なお、上記第1の実施の形態では、スキャナ部33で読み取った入力データ310に基づいて原稿を作成する処理(いわゆる複写処理)を中心に原稿を管理する動作を説明した。しかし、画像形成システム1は入力データ310以外のデータによって原稿を作成する処理(いわゆる印刷処理)も当然に実行可能である。この場合、原稿の元となるデータ(以下、「原稿データ」と称する)を、例えばネットワーク7を介して外部のコンピュータから受信して画像データ313を生成するように構成すればよい。すなわち、印刷処理に使用する原稿データを上記コンピュータでワープロソフトまたはエディタ、ドローイングソフト等で作成し、これに基づいて画像を形成してもよい。このような印刷処理を実行する場合には、第1複写処理(ステップS34)に準じた処理を行うことにより、印刷処理に係る原稿に新たな識別コード(登録コード210)を付与し、作成する原稿に識別画像83を形成することができる。
<2. 第2の実施の形態>
第1の実施の形態では、管理データ232を格納するデータベース230が文書管理サーバ2に記憶されており、画像形成装置3がネットワークを介してデータベース230にアクセスする形態であった。しかし、本発明はこのような形態に限定されるものではない。
すなわち、メモリ31が大容量のデータを記憶できる場合には、データベース230がメモリ31に記憶されていてもよい。すなわち、画像形成装置3が文書管理サーバ2としての機能を有していてもよい。
このような場合として、例えば、画像形成装置3が、メモリ31の記憶容量を補うための大容量メモリユニットを内蔵する形態や、専用ケーブルで記憶装置を外部接続する形態、あるいはカードスロット等にメモリカードを装着する形態等が想定される。
<3. 変形例>
以上、本発明の実施の形態について説明してきたが、本発明は上記実施の形態に限定されるものではなく様々な変形が可能である。
例えば、識別コードを表現した識別画像83を印刷する位置は、表紙80に限定されるものではなく、原稿8のどこかに印刷されていればよい。
また、上記実施の形態では、原稿8において画像82と識別画像83とが共に表紙80に印刷されている例で説明したが、画像82と識別画像83とは区別されたページに印刷されていてもよい。すなわち、識別画像83が専用のページに印刷されていてもよい。この場合、画像82と識別画像83との関連づけが低下する代わりに、識別画像83によって管理データ232を特定できなかった場合に、オペレータは改めて画像82だけを読み込ませることが可能となる。
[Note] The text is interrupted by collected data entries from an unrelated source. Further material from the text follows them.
-- ==== Sys2Proof/Laws/Step.lean ====
section
/-! SUPPORT. Everything a step can do, said once: `step_next_inv`, and `continue_next_inv` for the middle of an
operation. -/

namespace Sys2Proof.Machine

/-- A next state in the middle of an operation: its next event failed and ended it, or was answered ok and was, or was
not, its last (R30, R203). -/
theorem continue_next_inv {op : Instr} {k : Nat} {s t : State} (h : s.continue op k = .next t) :
    ∃ d a, s.life = .live d ∧ (planOf s.cfg d op)[k]? = some a ∧
      ((∃ e, s.env.error a = some e ∧ t = (attempt a s).1.raise e) ∨
        (s.env.error a = none ∧ k + 1 < (planOf s.cfg d op).length ∧ t = (attempt a s).1.advance) ∨
        (s.env.error a = none ∧ (planOf s.cfg d op).length ≤ k + 1 ∧ t = doneOf d op (attempt a s).1.advance)) := by
  simp only [State.continue] at h
  split at h
  · cases h
  · cases h
  · rename_i d hl
    split at h
    · cases h
    · rename_i a ha
      refine ⟨d, a, hl, ha, ?_⟩
      have he := attempt_error a s
      split at h
      · rename_i s' e hatt
        rw [hatt] at he
        exact .inl ⟨e, he.symm, by rw [hatt]; exact (Host.Outcome.next.inj h).symm⟩
      · rename_i s' hatt
        rw [hatt] at he
        split at h
        · rename_i hlt
          exact .inr (.inl ⟨he.symm, hlt, by rw [hatt]; exact (Host.Outcome.next.inj h).symm⟩)
        · rename_i hlt
          exact .inr (.inr ⟨he.symm, Nat.le_of_not_lt hlt, by rw [hatt]; exact (Host.Outcome.next.inj h).symm⟩)

/-- A next state of a step: an event of the operation that runs; the run of the protocol step placed beside the port; the
run of the request at its head; or, with neither, the same state. -/
theorem step_next_inv {s t : State} (h : step s = .next t) :
    (∃ op k, s.seq = .running op k ∧ s.continue op k = .next t) ∨
    (s.seq = .idle ∧ ∃ bytes i, s.placed = some bytes ∧ decode s.cfg (.wire bytes) = .ok i ∧
      exec i { s with placed := none } = .next t) ∨
    (s.seq = .idle ∧ s.placed = none ∧ ∃ r rest i, s.port = r :: rest ∧ decode s.cfg (.host r.bits r.side) = .ok i ∧
      exec i { s with port := rest } = .next t) ∨
    (s.seq = .idle ∧ s.placed = none ∧ s.port = [] ∧ t = s) := by
  cases hs : s.seq with
  | running op k =>
    simp only [step, hs] at h
    exact .inl ⟨op, k, rfl, h⟩
  | idle =>
    cases hp : s.placed with
    | some bytes =>
      cases hd : decode s.cfg (.wire bytes) with
      | error r => simp only [step, hs, hp, hd, reduceCtorEq] at h
      | ok i =>
        simp only [step, hs, hp, hd] at h
        exact .inr (.inl ⟨rfl, bytes, i, rfl, hd, by rw [← h, ← hs]⟩)
    | none =>
      cases hq : s.port with
      | nil =>
        simp only [step, hs, hp, hq] at h
        exact .inr (.inr (.inr ⟨rfl, rfl, rfl, (Host.Outcome.next.inj h).symm⟩))
      | cons r rest =>
        cases hd : decode s.cfg (.host r.bits r.side) with
        | error e => simp only [step, hs, hp, hq, hd, reduceCtorEq] at h
        | ok i =>
          simp only [step, hs, hp, hq, hd] at h
          exact .inr (.inr (.inl ⟨rfl, rfl, r, rest, i, rfl, hd, by rw [← h, ← hs, ← hp]⟩))

/-- One event keeps the controller's canonical form. -/
theorem canonical_attempt (a : Action) {s : State} (h : s.panel.Canonical) : (attempt a s).1.panel.Canonical := by
  cases a with
  | cmd n =>
    simp only [attempt, State.busCmd]
    split
    · exact canonical_recv s.cfg s.dims h (.c _)
    · exact canonical_nothing _
  | data bs =>
    simp only [attempt, State.busData]
    split
    · exact canonical_recvAll _ _ _ h
    · exact canonical_nothing _
  | pin l => simp only [attempt, State.pinSet]; split <;> exact canonical_nothing _
  | delay us => exact h

end Sys2Proof.Machine
end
また、スキャナ部33とプリンタ部37とが一体の装置である例で説明したが、スキャナ部33とプリンタ部37とが別の装置として設けられていてもよい。例えば、スキャナ部33のみ備える装置で入力データ310に基づいて画像データ313を作成し、これをネットワーク7を介してプリンタ部37を備える装置に送信し、画像を形成してもよい。このような動作を行う機能として、例えば、ファクシミリ機能が考えられる。
また、上記実施の形態では、識別コードを表現した識別画像83として、QRコードを表現した画像の例で説明したが、これに限定されるわけではない。例えば、データ・マトリクス、PDF417、ベリコード、マキシコード等の2次元コードであってもよい。あるいは、情報量が少なくてもよい場合には1次元バーコードでもよい。
また、上記実施の形態で示した各工程はあくまでも例示であり、同様の効果が得られるのであれば、適宜、順序や処理内容が変更されてもよい。
また、画像形成システム1が備える機能ブロックは、CPU20,30がそれぞれプログラムに従って動作することによりソフトウェア的に実現されるとして説明したが、これら機能ブロックのうちの一部または全部を専用の論理回路でハードウェア的に実現してもよい。